Люди неба | страница 27



Один позвал меня, даже уже в позднее время, и стал рассказывать какую-то такую историю, что вот гроб, муж лежит в гробу, а эта женщина, которую он мне предлагал играть, там с кем-то другим при гробе. Я говорю: «Дорогой мой, вы, наверное, шведское кино насмотрелись? Что ж такой плагиат?» Мне было стыдно за него, безумно стыдно.

Там… в 90-е годы выбора не было. Не было. То, что оскорбляет человеческое достоинство. Просто смиряться перед этим, или ради роли, ради того, чтоб тебя видели и узнавали, соваться в любую помойную яму…
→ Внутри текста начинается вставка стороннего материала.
/-- No command changes what the scan engine alone writes, the number of active slots, which satellites exist, or the
discovery sequencer but for a start request. The spec's own inferences: "Discovery is the only writer of S.noOfSats,
S.satExists" (spec/43_discovery.md R201); and spec/10_state.md R21, spec/42_scan_engine.md R180. -/
def Obligations.CommandsLeaveTheScanEngineAlone : Prop :=
  ∀ (s : State) (i : Instr), ∃ t, exec i s = .next t
    ∧ t.cfg = s.cfg ∧ t.scanPhase = s.scanPhase ∧ t.conf = s.conf ∧ t.cyc = s.cyc ∧ t.time = s.time
    ∧ t.line = s.line ∧ t.env = s.env ∧ t.reest = s.reest ∧ t.readValue = s.readValue
    ∧ t.link.noOfSats = s.link.noOfSats ∧ t.disc = { s.disc with pending := t.disc.pending }
    ∧ (∀ a, t.satPresent a = s.satPresent a)
    ∧ ∀ j, (t.slot j).txBytes = (s.slot j).txBytes ∧ (t.slot j).rxBytes = (s.slot j).rxBytes
      ∧ (t.slot j).tm = (s.slot j).tm
      ∧ { (t.slot j).status with dirty := (s.slot j).status.dirty } = (s.slot j).status

/-! ## The commands: result, completion and frame -/

/-- R252: NOP. -/
def Obligations.NopOnlyReports : Prop :=
  ∀ (s : State) (f : CmdFields),
    exec (.nop f) s = .next (s.ended (if f = ⟨0, 0, 0, false, false, 0⟩ then 0x00 else 0x06) 0)

/-- R253: SETACTVAL. -/
def Obligations.SetActValWritesOneChannel : Prop :=
  ∀ (s : State) (f : CmdFields), s.Shape →
    let a := f.sat.toNat
    let bad := f.unusedZero { sat := true, ch := true } = false ∨ 3 < f.ch.toNat ∨ 256 ≤ s.host.arg.toNat
    (bad → exec (.setactval f) s = .next (s.ended 0x06 0))
      ∧ (¬ bad → s.satPresent a = false → exec (.setactval f) s = .next (s.ended 0x05 0))
      ∧ (¬ bad → s.satPresent a = true → ∃ t, exec (.setactval f) s = .next t ∧ SlotsOnly s t
          ∧ (∀ c : Fin 4, (t.slot a).txActVal[c] =
              if c.val = f.ch.toNat then s.host.arg.extractLsb' 0 8 else (s.slot a).txActVal[c])
          ∧ (t.slot a).txDirty = true
          ∧ { t.slot a with txActVal := (s.slot a).txActVal, txDirty := (s.slot a).txDirty } = s.slot a
          ∧ ∀ j, j ≠ a → t.slots[j]? = s.slots[j]?)

/-- R254: SETACTMODE. -/
def Obligations.SetActModeWritesOneChannel : Prop :=
  ∀ (s : State) (f : CmdFields), s.Shape →
    let a := f.sat.toNat
    let bad := f.unusedZero { sat := true, ch := true } = false ∨ 3 < f.ch.toNat ∨ 8 ≤ s.host.arg.toNat
    (bad → exec (.setactmode f) s = .next (s.ended 0x06 0))
      ∧ (¬ bad → s.satPresent a = false → exec (.setactmode f) s = .next (s.ended 0x05 0))
      ∧ (¬ bad → s.satPresent a = true → ∃ t, exec (.setactmode f) s = .next t ∧ SlotsOnly s t
          ∧ (∀ c : Fin 4, (t.slot a).txActMode[c] =
              if c.val = f.ch.toNat then s.host.arg.extractLsb' 0 3 else (s.slot a).txActMode[c])
          ∧ (t.slot a).txDirty = true
          ∧ { t.slot a with txActMode := (s.slot a).txActMode, txDirty := (s.slot a).txDirty } = s.slot a
          ∧ ∀ j, j ≠ a → t.slots[j]? = s.slots[j]?)

/-- R255: SETSATEN. -/
def Obligations.SetSatEnWritesTheRequest : Prop :=
  ∀ (s : State) (f : CmdFields), s.Shape →
    let a := f.sat.toNat
    let bad := f.unusedZero { sat := true } = false ∨ 2 ≤ s.host.arg.toNat
    (bad → exec (.setsaten f) s = .next (s.ended 0x06 0))
      ∧ (¬ bad → s.satPresent a = false → exec (.setsaten f) s = .next (s.ended 0x05 0))
      ∧ (¬ bad → s.satPresent a = true → ∃ t, exec (.setsaten f) s = .next t ∧ SlotsOnly s t
          ∧ t.slot a = { s.slot a with txEnableReq := decide (s.host.arg = 1), txDirty := true }
          ∧ ∀ j, j ≠ a → t.slots[j]? = s.slots[j]?)

/-- R256: LINKENABLE. What opDeBlock does is `Obligations.OpDeBlockClearsTheFlag`. -/
def Obligations.LinkEnableRequestsDiscovery : Prop :=
  ∀ (s : State) (f : CmdFields),
    let bad := f.unusedZero {} = false
    (bad → exec (.linkenable f) s = .next (s.ended 0x06 0))
      ∧ (¬ bad → s.link.adm = .enable → exec (.linkenable f) s = .next (s.ended 0x01 0))
      ∧ (¬ bad → s.link.adm = .disable → ∃ t, exec (.linkenable f) s = .next t
          ∧ (let u := State.opDeBlock { s with link := { s.link with adm := .enable } } .link 0x02#5
             t = State.ended { u with disc := { s.disc with pending := true } } 0x00 0)
          ∧ t.link.adm = .enable ∧ t.link.op = s.link.op &&& 0x1D#5 ∧ t.disc.pending = true
          ∧ { t with link := s.link, sats := s.sats, slots := s.slots, host := s.host, disc := s.disc
                     evq := s.evq, evOvf := s.evOvf } = s)

/-- R257: LINKDISABLE. What opBlock does is `Obligations.OpBlockRaisesTheFlag`. -/
def Obligations.LinkDisableNeedsDisabledSatellites : Prop :=
  ∀ (s : State) (f : CmdFields),
    let bad := f.unusedZero {} = false
    let held := ∃ a, s.satPresent a = true ∧ (s.sat a).adm = .enable
    (bad → exec (.linkdisable f) s = .next (s.ended 0x06 0))
      ∧ (¬ bad → s.link.adm = .disable → exec (.linkdisable f) s = .next (s.ended 0x01 0))
      ∧ (¬ bad → s.link.adm = .enable → held → exec (.linkdisable f) s = .next (s.ended 0x02 0))
      ∧ (¬ bad → s.link.adm = .enable → ¬ held → ∃ t, exec (.linkdisable f) s = .next t
          ∧ t = (State.opBlock { s with link := { s.link with adm := .disable } } .link 0x02#5).ended 0x00 0
          ∧ t.link.adm = .disable ∧ t.link.op = s.link.op ||| 0x02#5
          ∧ { t with link := s.link, sats := s.sats, slots := s.slots, host := s.host
                     evq := s.evq, evOvf := s.evOvf } = s)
– А вы могли бы рассказать, как вы в Киевской лавре встретили священника, который угадал в вас, в актрисе, будущую матушку?

– Я пришла просто в перерывах между съемками в лавру, ну, понятно, в пещерки. Подхожу к пещере, и какой-то монах, довольно такой рослый, довольно молодой, говорит: «О, я тебя знаю, в телевизоре видел». Я говорю: «Батюшка, я же сюда помолиться пришла. Ну, что вы мне про телевизор?» И когда я вышла из пещер, конечно, там было… не хотелось уходить, он стоял. Мы стояли, разговорились. Он меня покормил очень вкусным… Принес ломоть хлеба серого, красный, какой-то малиновый помидор огромный, разрезанный. Причем я запомнила очень хорошо, что он этот хлеб посыпал солью, крупной такой, и втер пальцем. Я на это смотрела, как на чудо. Дал помидор и говорит: «Ешь». Я съела, это был какой-то нектар. Поблагодарила, он меня проводил, просто бросил на ходу: «А будешь матушкой». Так, мимоходом.

А фильм, где я играла монахиню, «Архиерей», тоже по Чехову. И я там не играла, меня просто поставили на клирос, дали «Цветную триодь», это пост был, а я должна была читать. И я читала себе и думаю: «Господи, а ведь я это все знаю, я это помню, для меня это все совершенно органично». Я тогда в кино вдруг ощутила абсолютно, что это мое, что я именно здесь должна и быть. Хотя это было таким как бы мимолетным ощущением, и я не придавала этому значения. Думала, ну, мало ли бывает? А откуда я могла это помнить и знать? Не знаю. Я до сих пор не знаю. Но я знала и помнила даже запах собора, такой сыроватый. Не знаю, что это, что это бывает в душе человека, какие вдруг… Это же неизвестно, ведь самая таинственная, самая интересная, самая загадочная и неразгаданная – это душа человека. И сколько бы ни гадали и ни разгадывали, она останется во многом, очень во многом тайной.

Как я стала монахиней

– Каким был ваш путь к вере?

– Мне кажется, что я и родилась уже с верой, потому что и в роду были монахи, и отец молился. Я все помню своего отца в правом углу на коленях, так что это было как-то очень органично. Я понимаю, что мне повезло, и причем очень повезло. В самое такое время, когда была антирелигиозная пропаганда, как-то его Бог хранил. Потому что лампада у нас горела всегда, отец ходил в церковь, при этом он был коммунистом. Но его вера была так глубока, и, видимо, он молился, что его никто никогда не трогал. Была у нас в доме антирелигиозная фракция, и за какие-то огрехи отбирали паспорта, и людей… Они должны были выехать и жить не в городах. Но так случилось, что моего отца, так как в фракции был главный – земляк моей мамы, никто не тронул.